CONCAT simulates single-turn, fully-specified conversation based on the sharded instruction. The shards are concatenated into a single instruction in bullet-point form (with one shard per line), preceded by an instruction to complete the task taking into account all bullet-points. The CONCAT simulation is a logical mid-point between full and sharded, in which underspecification is removed (like FULL) but the rephrasing that occurred during instruction sharding is preserved (like SHARDED). CONCAT is intended as a verification baseline: a model that succeeds at both FULL and CONCAT, but not at SHARDED, struggles specifically because of underspecification and the multi-turn nature of the conversation, and not due to the rephrasing that occurred during the sharding process, which may have led to information loss.
RECAP simulates a SHARDED conversation, and adds a final recapitulation turn which restates all the shards of the instruction in a single turn, giving the LLM one final attempt at responding. RECAP is a combination of the SHARDED simulation followed by a CONCAT turn, and is explored as a method in Section 7.1 to evaluate whether such a conceptually simple agent-like intervention can mitigate the loss in performance observed in SHARDED conversations.

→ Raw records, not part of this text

-- ==== Sys2Proof/Laws/Decode.lean ====
section
/-! SUPPORT. The decoder: what each row's mask tests, the operation a word selects, and the fields of encoded words. -/

namespace Sys2Proof

/-- The mask of rows 3 to 7 tests the family nibble (30_encoding.md R71, R85). -/
theorem Row.mask_family (w : Word) (p : Nibble) : (w &&& 0xF000#16 = p.setWidth 16 <<< 12) ↔ w.extractLsb' 12 4 = p := by
  simp only [BitVec.eq_of_getLsbD_eq_iff]
  constructor
  · intro h i hi
    have := h (12 + i) (by omega)
    interval_cases i <;> simpa using this
  · intro h i hi
    have h0 := h 0 (by omega)
    have h1 := h 1 (by omega)
    have h2 := h 2 (by omega)
    have h3 := h 3 (by omega)
    interval_cases i <;> simp_all

/-- The mask of rows 8 to 12 tests the family nibble and the function nibble (30_encoding.md R75, R85). -/
theorem Row.mask_function (w : Word) (p q : Nibble) :
    (w &&& 0xF00F#16 = p.setWidth 16 <<< 12 ||| q.setWidth 16) ↔ w.extractLsb' 12 4 = p ∧ w.extractLsb' 0 4 = q := by
  simp only [BitVec.eq_of_getLsbD_eq_iff]
  constructor
  · intro h
    constructor
    · intro i hi
      have := h (12 + i) (by omega)
      interval_cases i <;> simpa using this
    · intro i hi
      have := h i (by omega)
      interval_cases i <;> simpa using this
  · rintro ⟨h, g⟩ i hi
    have h0 := h 0 (by omega)
    have h1 := h 1 (by omega)
    have h2 := h 2 (by omega)
    have h3 := h 3 (by omega)
    have g0 := g 0 (by omega)
    have g1 := g 1 (by omega)
    have g2 := g 2 (by omega)
    have g3 := g 3 (by omega)
    interval_cases i <;> simp_all

theorem Row.selects_family (o : Op) (w : Word) (n : Nibble) (p : Word) (hp : p = n.setWidth 16 <<< 12) :
    (Row.mk o p 0xF000).selects w = decide (w.extractLsb' 12 4 = n) := by
  subst hp
  rw [Row.selects, Bool.eq_iff_iff, decide_eq_true_iff, beq_iff_eq]
  exact Row.mask_family w n

theorem Row.selects_function (o : Op) (w : Word) (n q : Nibble) (p : Word) (hp : p = n.setWidth 16 <<< 12 ||| q.setWidth 16) :
    (Row.mk o p 0xF00F).selects w = decide (w.extractLsb' 12 4 = n ∧ w.extractLsb' 0 4 = q) := by
  subst hp
  rw [Row.selects, Bool.eq_iff_iff, decide_eq_true_iff, beq_iff_eq]
  exact Row.mask_function w n q

theorem Row.selects_whole (o : Op) (w p : Word) : (Row.mk o p 0xFFFF).selects w = decide (w = p) := by
  have : w &&& 0xFFFF = w := by simpa using BitVec.and_allOnes (x := w)
  rw [Row.selects, this, Bool.eq_iff_iff, decide_eq_true_iff, beq_iff_eq]

/-- The operation the family and function nibbles select, outside family 0 (30_encoding.md R86). -/
def Op.ofNibbles (f d : Nibble) : Option Op :=
  if f = 2#4 then some .call else if f = 3#4 then some .se else if f = 4#4 then some .sne
  else if f = 6#4 then some .ldImm else if f = 7#4 then some .addn
  else if f = 8#4 ∧ d = 0#4 then some .ldReg else if f = 8#4 ∧ d = 1#4 then some .or
  else if f = 8#4 ∧ d = 2#4 then some .and else if f = 8#4 ∧ d = 3#4 then some .xor
  else if f = 8#4 ∧ d = 4#4 then some .add else none

/-- The operation dispatch selects for a word, by whole word, family and function. -/
def Op.ofWord (w : Word) : Option Op :=
  if w = 0x0000#16 then some .halt else if w = 0x00EE#16 then some .ret
  else Op.ofNibbles (w.extractLsb' 12 4) (w.extractLsb' 0 4)

theorem Row.find_op_cons (r : Row) (rs : List Row) (w : Word) (P : Prop) [Decidable P] (h : r.selects w = decide P) :
    ((r :: rs).find? fun r => r.selects w).map Row.op =
      if P then some r.op else (rs.find? fun r => r.selects w).map Row.op := by
  by_cases hp : P <;> simp [h, hp]

/-- The dispatch table selects by whole word, family and function, whatever the order of its rows (30_encoding.md R86). -/
theorem dispatch_op (w : Word) : (dispatchTable.find? fun r => r.selects w).map Row.op = Op.ofWord w := by
  unfold dispatchTable Op.ofWord Op.ofNibbles
  rw [Row.find_op_cons _ _ w _ (Row.selects_whole _ w _), Row.find_op_cons _ _ w _ (Row.selects_whole _ w _), Row.find_op_cons _ _ w _ (Row.selects_family _ w 2 0x2000 rfl),
    Row.find_op_cons _ _ w _ (Row.selects_family _ w 3 0x3000 rfl), Row.find_op_cons _ _ w _ (Row.selects_family _ w 4 0x4000 rfl),
    Row.find_op_cons _ _ w _ (Row.selects_family _ w 6 0x6000 rfl), Row.find_op_cons _ _ w _ (Row.selects_family _ w 7 0x7000 rfl),
    Row.find_op_cons _ _ w _ (Row.selects_function _ w 8 0 0x8000 rfl), Row.find_op_cons _ _ w _ (Row.selects_function _ w 8 1 0x8001 rfl),
    Row.find_op_cons _ _ w _ (Row.selects_function _ w 8 2 0x8002 rfl), Row.find_op_cons _ _ w _ (Row.selects_function _ w 8 3 0x8003 rfl),
    Row.find_op_cons _ _ w _ (Row.selects_function _ w 8 4 0x8004 rfl)]
  rfl

/-- What `decodeWord` answers, to be cited instead of unfolding the table. -/
theorem decodeWord_eq (w : Word) : decodeWord w = (Op.ofWord w).map fun o => o.instr (Fields.ofWord w) := by
  rw [← dispatch_op, Option.map_map]
  rfl


/-- A decoded instruction is the selected operation on the word's fields. -/
theorem decodeWord_some_iff {w : Word} {i : Instr} :
    decodeWord w = some i ↔ ∃ o, Op.ofWord w = some o ∧ o.instr (Fields.ofWord w) = i := by
  rw [decodeWord_eq, Option.map_eq_some_iff]

theorem decodeWord_none_iff {w : Word} : decodeWord w = none ↔ Op.ofWord w = none := by
  rw [decodeWord_eq, Option.map_eq_none_iff]

/-- The operation of a decoded instruction is the selected one. -/
@[simp] theorem Op.op_instr (o : Op) (f : Fields) : (o.instr f).op = o := by
  cases o <;> rfl

theorem OperandKind.inRange_iff {k : OperandKind} {n : Nat} : k.inRange n = true ↔ n < 2 ^ k.width :=
  decide_eq_true_iff

/-- Every instruction's operands are in range, by their types (30_encoding.md R75). -/
theorem Instr.wellFormed_all (i : Instr) : i.wellFormed = true := by
  cases i <;>
    simp only [Instr.wellFormed, Instr.operands, List.all_cons, List.all_nil, Bool.and_true, Bool.and_eq_true,
      OperandKind.inRange_iff] <;>
    first
      | exact BitVec.isLt _
      | exact ⟨BitVec.isLt _, BitVec.isLt _⟩

/-- The bytes of a word joined again are the word (20_memory.md R52, R54). -/
theorem joinBytes_extract (w : Word) : joinBytes (w.extractLsb' 8 8) (w.extractLsb' 0 8) = w := by
  apply BitVec.eq_of_toNat_eq
  have h := BitVec.toNat_append (w.extractLsb' 8 8) (w.extractLsb' 0 8)
  rw [Nat.shiftLeft_eq, ← Nat.mul_comm] at h
  simp only [joinBytes]
  rw [h, BitVec.extractLsb'_toNat, BitVec.extractLsb'_toNat, ← Nat.two_pow_add_eq_or_of_lt (by omega)]
  have := w.isLt
  simp only [Nat.shiftRight_eq_div_pow]
  omega

/-- A joined word is `hi * 256 + lo` (00_scope.md R8). -/
theorem joinBytes_toNat (hi lo : Byte) : (joinBytes hi lo).toNat = hi.toNat * 256 + lo.toNat := by
  have h := BitVec.toNat_append hi lo
  have hlo := lo.isLt
  rw [Nat.shiftLeft_eq, ← Nat.mul_comm, ← Nat.two_pow_add_eq_or_of_lt (by omega)] at h
  simp only [joinBytes]
  rw [h]
  omega

end Sys2Proof
end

SNOWBALL takes the RECAP simulation a step further, implementing turn-level recapitulation. At each turn, the user simulator introduces a new shard, but also restates all the shards that have been revealed so far in the conversation, producing a snowball effect as each turn reveals all the information from the previous turn, plus one additional shard. The redundancy implemented in the SNOWBALL simulation is also explored as a method in Section 7.1 to study whether turn-level reminders help alleviate the need for LLMs to recall information across multiple turns of context.
Building LLM-based applications typically involves complex processes: decomposition of problems, retrieval of relevant information, use of tools, and calling of actions. Such processes are typically orchestrated by an agentic framework (such as Autogen [84] or LangChain [8]) that allows system builders to compose workflows with LLM calls as individual blocks. As such, an argument could be made that multi-turn capabilities are not a necessary feature of LLMs, as it can be offloaded to the agent framework. In other words, do we need native multi-turn support in LLMs when an agent framework can orchestrate interactions with users and leverage LLMs only as single-turn operators? To answer this question, we implemented two agent-style conversation simulation types: RECAP and SNOWBALL. Both preprocess user utterances before sending them to the LLM. In RECAP, a conversation proceeds in the same way as SHARDED, but a user turn is added at the end, which recapitulates all the previous user turns. SNOWBALL is a more gradual recapitulation: at each turn, the user simulator reveals a new shard, and repeats all previously revealed shards at that point. Both simulation types repeat the past user’s turn information to make it more prominent and give the LLM a chance to leverage the redundancy to improve its responses. We include the experimental detail in Appendix M. Table 2 summarizes the results on all instructions for four tasks (Code, Database, Math, Actions) for two tested models (GPT-4o, GPT-4o-mini). Both RECAP and SNOWBALL demonstrate some level of success, with improvements over SHARDED simulations, but the performance still lags behind FULL or CONCAT. While RECAP outperforms SNOWBALL, we note that RECAP is an unrealistic setting because the intervention is conducted on the last turn of the conversation, which is not known a priori when conversation unfolds with a real user. SNOWBALL gives a sense of realistic performance gains achievable through user-turn repetition: it can mitigate the FULL-to-SHARDED performance deterioration by 15-20%. In short, relying on an agent-like framework to process information might be limiting, and we argue LLMs should natively support multi-turn interaction.